The encyclopedia was founded in 1926 by Pavlos Drandakis (1896–1945) after the model of Encyclopædia Britannica. He was helped by many well-known and qualified contributors and the result was deemed to be excellent. Iraklis Apostolidis was the editor-in-chief of the encyclopedia, while approximately 700 people contributed in the writing of the encyclopedia. Pyrsos, Ltd. was commissioned with printing the encyclopedia and its printing began on March 1, 1926. It was issued approximately at the same time as another Greek encyclopedia of the time, the Eleftheroudakis Encyclopedic Dictionary. As the target group of the two encyclopedias was the same, in order to decrease the financial strain of the readers, the two encyclopedias were circulating in issues and they were even sold in installments. Pavlos Drandakis reserved some rights of the encyclopedia which he later claimed in court. After he won the trial, his descendants published a second edition of the encyclopedia in 1956 with Phoinix, Ltd.

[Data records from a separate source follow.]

/-! ### A scan that ends at a zero cell is a string, and one that does not is a bad string -/

theorem cell_eq_memLookup (s : State) {n : Nat} (h : n ≤ 0xFFFF) : cell s (BitVec.ofNat 16 n) = memLookup s.mem n := by
  rw [cell, BitVec.toNat_ofNat, Nat.mod_eq_of_lt (Nat.lt_succ_of_le h)]

/-- A cell that a scan may read, by its content. -/
theorem scanRead_eq_ok_iff_cell {s : State} {n : Nat} {w : Word} :
    scanRead s.mem n = .ok w ↔ n ≤ 0xFFFF ∧ n ≠ 0xFE00 ∧ cell s (BitVec.ofNat 16 n) = w := by
  rw [scanRead_eq_ok]
  exact and_congr_right fun h => by rw [cell_eq_memLookup s h]

theorem cellsAt_iff {s : State} {a : Word} {ws : List Word} :
    CellsAt s a ws ↔ ∀ i, (h : i < ws.length) → scanRead s.mem (a.toNat + i) = .ok ws[i] ∧ ws[i] ≠ 0x0000#16 := by
  refine forall₂_congr fun i h => ?_
  rw [scanRead_eq_ok_iff_cell]
  tauto

theorem stringAt_iff {s : State} {a : Word} {ws : List Word} :
    StringAt s a ws ↔ scanString s a = (ws, none) := by
  rw [scanString_eq_iff, StringAt, cellsAt_iff, ← scanRead_eq_ok_iff_cell]
  exact ⟨fun ⟨words, ends⟩ => ⟨words, ends⟩, fun ⟨words, ends⟩ => ⟨words, ends⟩⟩

/-- Before the end of a scan every address lies in memory. -/
theorem CellsAt.end_le {s : State} {a : Word} {ws : List Word} (h : CellsAt s a ws) :
    a.toNat + ws.length ≤ 0x10000 := by
  rcases Nat.eq_zero_or_pos ws.length with empty | nonempty
  · rw [empty]
    exact a.isLt.le
  · obtain ⟨inside, _⟩ := h (ws.length - 1) (Nat.sub_one_lt_of_lt nonempty)
    omega

theorem badStringAt_iff {s : State} {a : Word} {ws : List Word} {bad : Nat} :
    BadStringAt s a ws bad ↔ scanString s a = (ws, some bad) := by
  rw [scanString_eq_iff]
  constructor
  · rintro ⟨cells, atEnd, which⟩
    exact ⟨cellsAt_iff.mp cells, scanRead_eq_error.mpr ⟨atEnd, by omega⟩⟩
  · rintro ⟨words, ends⟩
    have cells : CellsAt s a ws := cellsAt_iff.mpr words
    have inside := cells.end_le
    obtain ⟨atEnd, which⟩ := scanRead_eq_error.mp ends
    exact ⟨cells, atEnd, by omega⟩

/-! ### The bytes of a scanned cell (44_trap.md R103, R105) -/

theorem lowByte_eq_setWidth (w : Word) : lowByte w = w.setWidth 8 := rfl

theorem highByte_eq_ofNat (w : Word) : highByte w = BitVec.ofNat 8 (w.toNat / 256) := by
  rw [highByte, BitVec.extractLsb', Nat.shiftRight_eq_div_pow]

theorem highByte_eq_zero_iff (w : Word) : highByte w = 0x00#8 ↔ w.toNat / 256 = 0 := by
  rw [highByte_eq_ofNat]
  bv_omega

theorem packedBytes_eq (w : Word) :
    packedBytes w = w.setWidth 8 :: (if w.toNat / 256 = 0 then [] else [BitVec.ofNat 8 (w.toNat / 256)]) := by
  rw [packedBytes, ← highByte_eq_ofNat]
  simp only [← highByte_eq_zero_iff]
  split <;> rfl

theorem flatMap_lowByte (ws : List Word) :
    ws.flatMap (fun w => [lowByte w]) = ws.map (fun w => w.setWidth 8) :=
  List.map_eq_flatMap.symm

theorem flatMap_packedBytes (ws : List Word) :
    ws.flatMap packedBytes = ws.flatMap (fun w => w.setWidth 8 ::
      (if w.toNat / 256 = 0 then [] else [BitVec.ofNat 8 (w.toNat / 256)])) :=
  congrArg ws.flatMap (funext packedBytes_eq)

/-! ### The effect of a routine on the state (44_trap.md R99) -/

/-- A TRAP that has saved R7, written to the output and changed the run state. -/
theorem trapWrites_setRunState (s : State) (bs : List Byte) (r : RunState) :
    TrapWrites s (setRunState (putBytes (trapEntry s) bs) r) bs r :=
  { trapWrites_putBytes s bs with run := rfl }

theorem readReg_zero_trapEntry (s : State) : readReg (trapEntry s) 0#3 = readReg s 0#3 :=
  readReg_trapEntry_other s (by decide)

/-- The state after a TRAP that has saved R7, taken the host's next character, written to the output and put the
character into R0 (R101, R104). -/
def charRead (s : State) (bs : List Byte) : State :=
  writeResult (putBytes (setHost (trapEntry s) (afterChar s.host)) bs) 0#3 (nextChar s.host)

theorem trapReads_charRead (s : State) (bs : List Byte) : TrapReads s (charRead s bs) (nextChar s.host) bs where
  char := readReg_writeResult_same _ 0#3 _
  flag := condOf_eq_signedFlag _
  link := (readReg_writeResult_other _ _ (by decide)).trans (readReg_writeReg_same s 7#3 s.pc)
  regs _ h0 h7 := (readReg_writeResult_other _ _ h0).trans (readReg_trapEntry_other s h7)
  pc := rfl
  mem _ := rfl
  run := rfl
  host := rfl

theorem withChar_supplied {s : State} (k : Word → State → State) (supplied : hostWaits s.host = false) :
    withChar s k = .next (k (nextChar s.host) (setHost s (afterChar s.host))) := by
  rw [withChar, supplied]
  rfl

section
variable {s : State}

theorem exec_getc_supplied (supplied : hostWaits s.host = false) : exec .getc s = .next (charRead s []) := by
  rw [exec_getc, withChar_supplied (s := trapEntry s) _ supplied, charRead, putBytes_nil]
  rfl

/-- The prompt and the echo, with nothing between them but the character taken. -/
theorem exec_inp_supplied (supplied : hostWaits s.host = false) :
    exec .inp s = .next (charRead s (Config.inPrompt ++ [lowByte (nextChar s.host)])) := by
  rw [exec_inp, withChar_supplied (s := prompted s) _ supplied, charRead, ← putBytes_putBytes]
  rfl

end

theorem exec_out (s : State) :
    exec .out s = .next (putBytes (trapEntry s) [(readReg s 0#3).setWidth 8]) := by
  rw [← readReg_zero_trapEntry]
  rfl

theorem exec_halt (s : State) :
    exec .halt s = .next (setRunState (putBytes (trapEntry s) Config.haltMessage) .halted) := rfl

theorem exec_trapUndefined (v : BitVec 8) (s : State) :
    exec (.trapUndefined v) s = raiseFault (.undefinedTrapVector v) (trapEntry s) := rfl

/-- TRAP with a vector that has no routine means the row of the undefined vector (R107). -/
theorem exec_trap_of_undefined {v : BitVec 8} (h : v < 0x20#8 ∨ 0x25#8 < v) (s : State) :
    exec (.trap v) s = exec (.trapUndefined v) s := by
  rw [exec_trap, decodeTrap_of_undefined (vectorDefined_eq_false h)]

/-! ### The string routines (44_trap.md R103, R105, R108) -/

theorem exec_puts (s : State) : exec .puts s = putString (fun w => [lowByte w]) (trapEntry s) := rfl

theorem exec_putsp (s : State) : exec .putsp s = putString packedBytes (trapEntry s) := rfl

/-- PUTS and PUTSP, under either spelling, differ in the bytes of a cell only. -/
theorem exec_string_routine {i : Instr} (h : i = .puts ∨ i = .putsp ∨ i = .trap 0x22#8 ∨ i = .trap 0x24#8)
    (s : State) : ∃ f, exec i s = putString f (trapEntry s) := by
  rcases h with rfl | rfl | rfl | rfl <;> exact ⟨_, rfl⟩

section
variable {s : State} {ws : List Word} {bad : Nat}

theorem putString_of_stringAt (f : Word → List Byte) (h : StringAt s (readReg s 0#3) ws) :
    putString f (trapEntry s) = .next (putBytes (trapEntry s) (ws.flatMap f)) := by
  have scan : scanString (trapEntry s) (readReg (trapEntry s) 0#3) = (ws, none) := by
    rw [readReg_zero_trapEntry]
    exact stringAt_iff.mp h
  rw [putString, scan]

theorem putString_of_badStringAt (f : Word → List Byte) (h : BadStringAt s (readReg s 0#3) ws bad) :
    putString f (trapEntry s) =
      raiseFault (.stringScanOutOfRange bad) (putBytes (trapEntry s) (ws.flatMap f)) := by
  have scan : scanString (trapEntry s) (readReg (trapEntry s) 0#3) = (ws, some bad) := by
    rw [readReg_zero_trapEntry]
    exact badStringAt_iff.mp h
  rw [putString, scan]

end

/-- Every scan comes to its end. -/
theorem stringAt_or_badStringAt (s : State) (a : Word) :
    (∃ ws, StringAt s a ws) ∨ ∃ ws bad, BadStringAt s a ws bad := by
  match h : scanString s a with
  | (ws, none) => exact .inl ⟨ws, stringAt_iff.mpr h⟩
  | (ws, some bad) => exact .inr ⟨ws, bad, badStringAt_iff.mpr h⟩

The encyclopedia consists of 24 volumes, of which the tenth is especially dedicated to Greece. The encyclopedia contains 23,000 pages in its 24 volumes. It includes approximately 280,000 articles and 37,000 images, paintings and maps. The encyclopedia is known for the extensive use of Katharevousa. Later on, four further volumes were issued in order to update the facts written in the encyclopedia. The supplements' general title was "Supplement volume X" (with X meaning from I to IV, Α΄ to Δ΄ in Greek), increasing the volumes' sum in 28.